In short, I wonder if people are running to digital health, or running away from academic medicine.

What do we need from digital health science?

Not another app. There I said it [again]. The market is crowded and science can’t (and shouldn’t) compete on design, updates, integrations, marketing, etc.

So what is there for a behavioral digital health scientist to do?

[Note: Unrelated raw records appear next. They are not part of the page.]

/-- A valid EPOCH swapped to the front (R243–R246); one whose change set is based on a snapshot that is not yet whole has that
set applied after the parts (R263). The outputs of a standby take the words of the epoch (R261). -/
def Dev.applyEpoch (d : Dev) (m : BatonMsg) : Dev :=
  let e := m.hdr.epoch.toNat
  let old := d.pair.mirror
  let prev := d.pair.lastApplied
  let useChanges := d.agent != 4 || d.pair.snapOk
  let d := if useChanges then m.changes.foldl (fun d c => d.takeLearned c) d
    else if d.get .PAIR_SYNC_STAT_parts_rx 0 != 0 && m.hdr.ackEpoch.toNat == d.pair.snapCut then
      d.onPair (fun p => { p with snapLater := m.changes })
    else d
  let base := if d.agent == 4 && d.pair.snapOk then d.pair.snapGot else (old.map (·.values)).getD []
  let matched := m.hdr.cfgCrc == d.word .CHK_DIGEST 0
  let mirror : Mirror :=
    { epoch := e, cut := m.hdr.cutDtime.toNat, sels := m.sels, fails := m.fails, filts := m.filts
      values := if useChanges then m.changes.foldl takeValue base else base
      pm := if m.pm.isEmpty then (old.map (·.pm)).getD [] else m.pm
      matched := matched }
  let d := d.onPair (fun p => { p with mirror := some mirror, lastApplied := e, suspended := false })
  let d := ((d.bump .PAIR_CNT_APPL_appl_cnt 0 1).setWord .PAIR_EPOCH_APPL 0 (BitVec.ofNat 32 e)).set .PAIR_MSG_LEN_len 0
    m.hdr.length.toNat
  let d := if !matched && (old.map (·.matched)).getD true then (d.set .PAIR_EVT_cfg_mismatch 0 1).raise 0x0A0C 0 else d
  ((((d.driveMirror m.filts).followSels m.sels).epochMoves m.hdr prev).finalApplied m.hdr.final).pairEval

/-- EPOCH_RECEIVED (R243, R250): heartbeat, discard, suspension (R258), or application. -/
def Dev.epochReceived (d : Dev) (b : List Byte) : Dev :=
  if !d.batonReady then d
  else
    let (d, alive) := d.msgHeader b
    if ! [4, 5, 6].contains d.agent || d.ownMsg b then d
    else
      let m := BatonMsg.read b
      match discardReason b alive 1 (some d.pair.lastApplied) with
      | 0 =>
        if m.hdr.suspended then
          let d := if d.pair.suspended || d.pair.mirror.isNone then d else d.set .PAIR_EVT_stale 0 1
          (d.onPair (fun p => { p with suspended := true })).resyncAsked m.hdr
        else if !d.copying then d
        else d.applyEpoch m
      | r => d.discard r 1

def execEpochReceived (bytes : List Byte) (s : State) : Host.Outcome State Fault Refusal :=
  .next (s.onDev (·.epochReceived bytes))

/-- The last part is verified: the learned entries become those of the snapshot and of the change set received since (R242,
R263). -/
def Dev.snapDone (d : Dev) : Dev :=
  let got := d.pair.snapLater.foldl takeValue d.pair.snapGot
  let gone := (d.listed .ODU_STAT).filter (fun t =>
    d.bit .ODU_STAT_learned t && !got.any (fun c => match c with | .learned u _ _ => u == t | _ => false))
  let d := gone.foldl (fun d t => d.learnedDrop t) d
  (got.foldl (fun d c => d.takeLearned c) d).onPair (fun p => { p with snapGot := got, snapLater := [], snapOk := true })

/-- A verified SNAP part: parts count in order from 0; another order begins again. -/
def Dev.snapPart (d : Dev) (m : BatonMsg) : Dev :=
  let k := m.hdr.part.toNat
  let e := m.hdr.epoch.toNat
  let d := if k = 0 then d.snapRestart.onPair (fun p => { p with snapCut := e }) else d
  if k ≠ d.get .PAIR_SYNC_STAT_parts_rx 0 || e ≠ d.pair.snapCut then d.snapRestart
  else
    let d := d.onPair (fun p => { p with snapGot := m.changes.foldl takeValue p.snapGot })
    let d := (d.set .PAIR_SYNC_STAT_parts_rx 0 (k + 1)).set .PAIR_SYNC_STAT_parts_total 0 m.hdr.parts.toNat
    if m.hdr.parts.toNat ≤ k + 1 then d.snapDone else d

/-- SNAP_RECEIVED (R250, R263). -/
def Dev.snapReceived (d : Dev) (b : List Byte) : Dev :=
  if !d.batonReady then d
  else
    let (d, alive) := d.msgHeader b
    if ! [4, 5, 6].contains d.agent || d.ownMsg b then d
    else
      match discardReason b alive 2 none with
      | 0 => if d.agent == 4 && !d.pair.snapOk && d.copying then d.snapPart (BatonMsg.read b) else d
      | r => (if d.pair.snapOk then d else d.snapRestart).discard r 2

def execSnapReceived (bytes : List Byte) (s : State) : Host.Outcome State Fault Refusal :=
  .next (s.onDev (·.snapReceived bytes))

/-- ACK_RECEIVED (R245, R251, R263): an active takes the acknowledged epoch; an ACK 0 from SYNC asks for a snapshot unless
one is running or has just ended. -/
def Dev.ackReceived (d : Dev) (b : List Byte) : Dev :=
  if !d.batonReady then d
  else
    let (d, alive) := d.msgHeader b
    if !d.agentOwns || d.ownMsg b || discardReason b alive 3 none ≠ 0 then d
    else
      let h := BatonHeader.read b
      let a := h.ackEpoch.toNat
      let d := d.onPair (fun p => { p with ackEpoch := a })
      let d := (d.setWord .PAIR_EPOCH_ACK 0 (BitVec.ofNat 32 a)).rebase
      if a = 0 && h.role == 4 && d.pair.snapOut.isEmpty && !d.pair.snapReq && d.pair.snapHold = 0 then
        d.onPair (fun p => { p with snapReq := true })
      else d

def execAckReceived (bytes : List Byte) (s : State) : Host.Outcome State Fault Refusal :=
  .next (s.onDev (·.ackReceived bytes))

/-! ### The copy epoch boundary (R243, R258) -/

/-- Epochs without an owning partner, or in YIELDING, are counted. -/
def Dev.countEpoch (d : Dev) : Dev :=
  d.onPair (fun p => { p with
    absentEpochs := if p.ownerHeard && d.agent != 3 then 0 else p.absentEpochs + 1
    ownerHeard := false })

/-- The baton has been down for one further epoch while the pacer has stayed up: STALE (R258). -/
def Dev.staleStep (d : Dev) : Dev :=
  match d.pair.staleWait with
  | none => d
  | some n =>
    let up := d.bit .PAIR_STAT_pacer_up 0
    let d := d.onPair (fun p => { p with staleWait := some (if up then n + 1 else 0) })
    if up && 1 ≤ n && (d.agent == 4 || d.agent == 5) then d.pairGo 6 else d

/-- COPY_EPOCH (R243): a message still awaited is incomplete (R250); epochs are counted; then the pacer frame, and on the
baton EPOCH and SNAP, or ACK. -/
def Dev.copyEpoch (d : Dev) : Dev :=
  let e := d.epoch
  let d := (d.dropAwaited.countEpoch.staleStep.onPair (fun p => { p with txBaton := [] })).pairEval
  let d := d.sendPacer
  if d.agentOwns then (d.sendEpoch e).sendSnap e else if d.standby then d.sendAck e else d

def execCopyEpoch (s : State) : Host.Outcome State Fault Refusal := .next (s.onDev (·.copyEpoch))

end Sys2Proof.Machine
end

Answer the tricky, confounding, unanswerable questions that are constraining the growth and utility of digital health.

Like this.

Vanessa Friedman wrote great piece in the Times last week about breaking up with her Apple Watch (I’ll take it). Amidst her litany of concerns was this:

Likewise…the fitness-app aspect — the tracking of my steps, the measuring of my heart rate, the telling me to stand up when I am in the middle of an article — seems more like a burden than freedom…I have worked hard to wean myself from a reliance on exercise machines telling me how hard I had worked…because I knew I was cheating pretty much all the time anyway and thus could not trust the results, and in part because it became an excuse to modify, or not, my ensuing behavior…But the truth is, I know when I am in shape… The watch threatened to drag me back into a numbers-driven neurosis, and that’s a temptation I would rather not have.

Her comments are no surprise for anyone who’s helped a patient to change her behavior (especially the masses who aren’t interested in the quantified self approach). It’s dangerous to treat anecdotes as data, but I suspect her experience is widely shared. I’ve yet to meet a patient who was motivated by the reams of data that we scientists like to provide.

So, how do we fix this? That’s the question.